§ WHAT THE TASK REQUIRES
Everything from the line holding "the command queue (log 31). -/" through the last line below must be repeated exactly, and nothing else.

____________________

-- ==== Sys2Proof/Machine/Step.lean ====
section
/-! DEFINITION. The step, and where the host of this row places an instruction that the next step runs. -/

namespace Sys2Proof.Machine

/-- One step. An ill-formed instance is refused (spec/00_scope.md R8; log 10). -/
def step (s : State) : Host.Outcome State Fault Refusal :=
  if wellPlaced s then turn s else .refused .illFormedInstance

/-- The instruction with the bits `w` stands where the next step takes it: a request at the request port, a command in
the command queue (log 31). -/
def State.withFetchWord (s : State) (nbits w : Nat) : State :=
  let v := w % 2 ^ nbits
  if isCommandWord nbits v then placeCommand (commandOfBits v).1 (commandOfBits v).2 s
  else placeRequest (requestOfBits v) s

end Sys2Proof.Machine
end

____________________

§ FINISHED TASK
the command queue (log 31). -/
def State.withFetchWord (s : State) (nbits w : Nat) : State :=
  let v := w % 2 ^ nbits
  if isCommandWord nbits v then placeCommand (commandOfBits v).1 (commandOfBits v).2 s
  else placeRequest (requestOfBits v) s

end Sys2Proof.Machine
end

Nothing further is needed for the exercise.